-- ==== Sys2Proof/Tests/Slice0.lean ====
section
/-! SUPPORT. The package's own tests: the checks of WellFormed, the decoder on words written out from 30_encoding.md and
95_test_vectors.md, one-step tests of every command with the results of 95_test_vectors.md, and for every statement with
hypotheses a state and operands that meet them. -/

namespace Sys2Proof.Tests

open Sys2Proof Sys2Proof.Machine

/-! ## Helpers -/

/-- The state after reset with V0 and K0 set and MOD written. -/
def start (mod : Nat) (v0 : List Int) (k0 : Int × Int × Int × Int) : State :=
  { (State.reset.setV 0 (v0.map toWord)).setK 0
      { a := toWord k0.1, b := toWord k0.2.1, c := toWord k0.2.2.1, d := toWord k0.2.2.2 } with
    mod := BitVec.ofNat 32 mod }

/-- The state after reset with X0 set and MOD written. -/
def startX (mod : Nat) (x0 : Int) : State := { State.reset.setX 0 (toWord x0) with mod := BitVec.ofNat 32 mod }

/-- The state after reset with a text in text memory from address 0. -/
def startText (text : List Nat) : State :=
  { State.reset with
    tlen := BitVec.ofNat 32 text.length
    tmem := text.zipIdx.map fun p => (p.2, BitVec.ofNat 8 p.1) }

/-- "HELLOW". -/
def hellow : State := startText [72, 69, 76, 76, 79, 87]

/-- What `f` says of the state after the step in which the host issues the word `w` in state `s`. -/
def issued {α : Type} (w : Word) (s : State) (f : State → α) : Option α :=
  match step (s.withFetchWord 32 w.toNat) with
  | .next t => some (f t)
  | _ => none

/-- The control registers of the fault record, and CIX. -/
def record (t : State) : List Nat := [t.status, t.cause, t.fcix, t.fcmd, t.cix].map BitVec.toNat

def vector (j : VReg) (t : State) : List Int := (t.getV j).map BitVec.toInt

def fields (j : KReg) (t : State) : List Int := [(t.getK j).a, (t.getK j).b, (t.getK j).c, (t.getK j).d].map BitVec.toInt

/-! ## WellFormed -/

theorem test_wellFormed_crr : (Instr.crr 0 6).wellFormed = true ∧ (Instr.crr 0 7).wellFormed = false := by decide
theorem test_wellFormed_crw : (Instr.crw 1 0).wellFormed = true ∧ (Instr.crw 2 0).wellFormed = false := by decide
theorem test_wellFormed_vnew : (Instr.vnew 0 8).wellFormed = true ∧ (Instr.vnew 0 9).wellFormed = false := by decide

**Your instructions:** Beginning with the line that holds "says of the", please return every line through the end of the data, exactly as written.

**Solution:**
/-- What `f` says of the state after the step in which the host issues the word `w` in state `s`. -/
def issued {α : Type} (w : Word) (s : State) (f : State → α) : Option α :=
  match step (s.withFetchWord 32 w.toNat) with
  | .next t => some (f t)
  | _ => none

/-- The control registers of the fault record, and CIX. -/
def record (t : State) : List Nat := [t.status, t.cause, t.fcix, t.fcmd, t.cix].map BitVec.toNat

def vector (j : VReg) (t : State) : List Int := (t.getV j).map BitVec.toInt

def fields (j : KReg) (t : State) : List Int := [(t.getK j).a, (t.getK j).b, (t.getK j).c, (t.getK j).d].map BitVec.toInt

/-! ## WellFormed -/

theorem test_wellFormed_crr : (Instr.crr 0 6).wellFormed = true ∧ (Instr.crr 0 7).wellFormed = false := by decide
theorem test_wellFormed_crw : (Instr.crw 1 0).wellFormed = true ∧ (Instr.crw 2 0).wellFormed = false := by decide
theorem test_wellFormed_vnew : (Instr.vnew 0 8).wellFormed = true ∧ (Instr.vnew 0 9).wellFormed = false := by decide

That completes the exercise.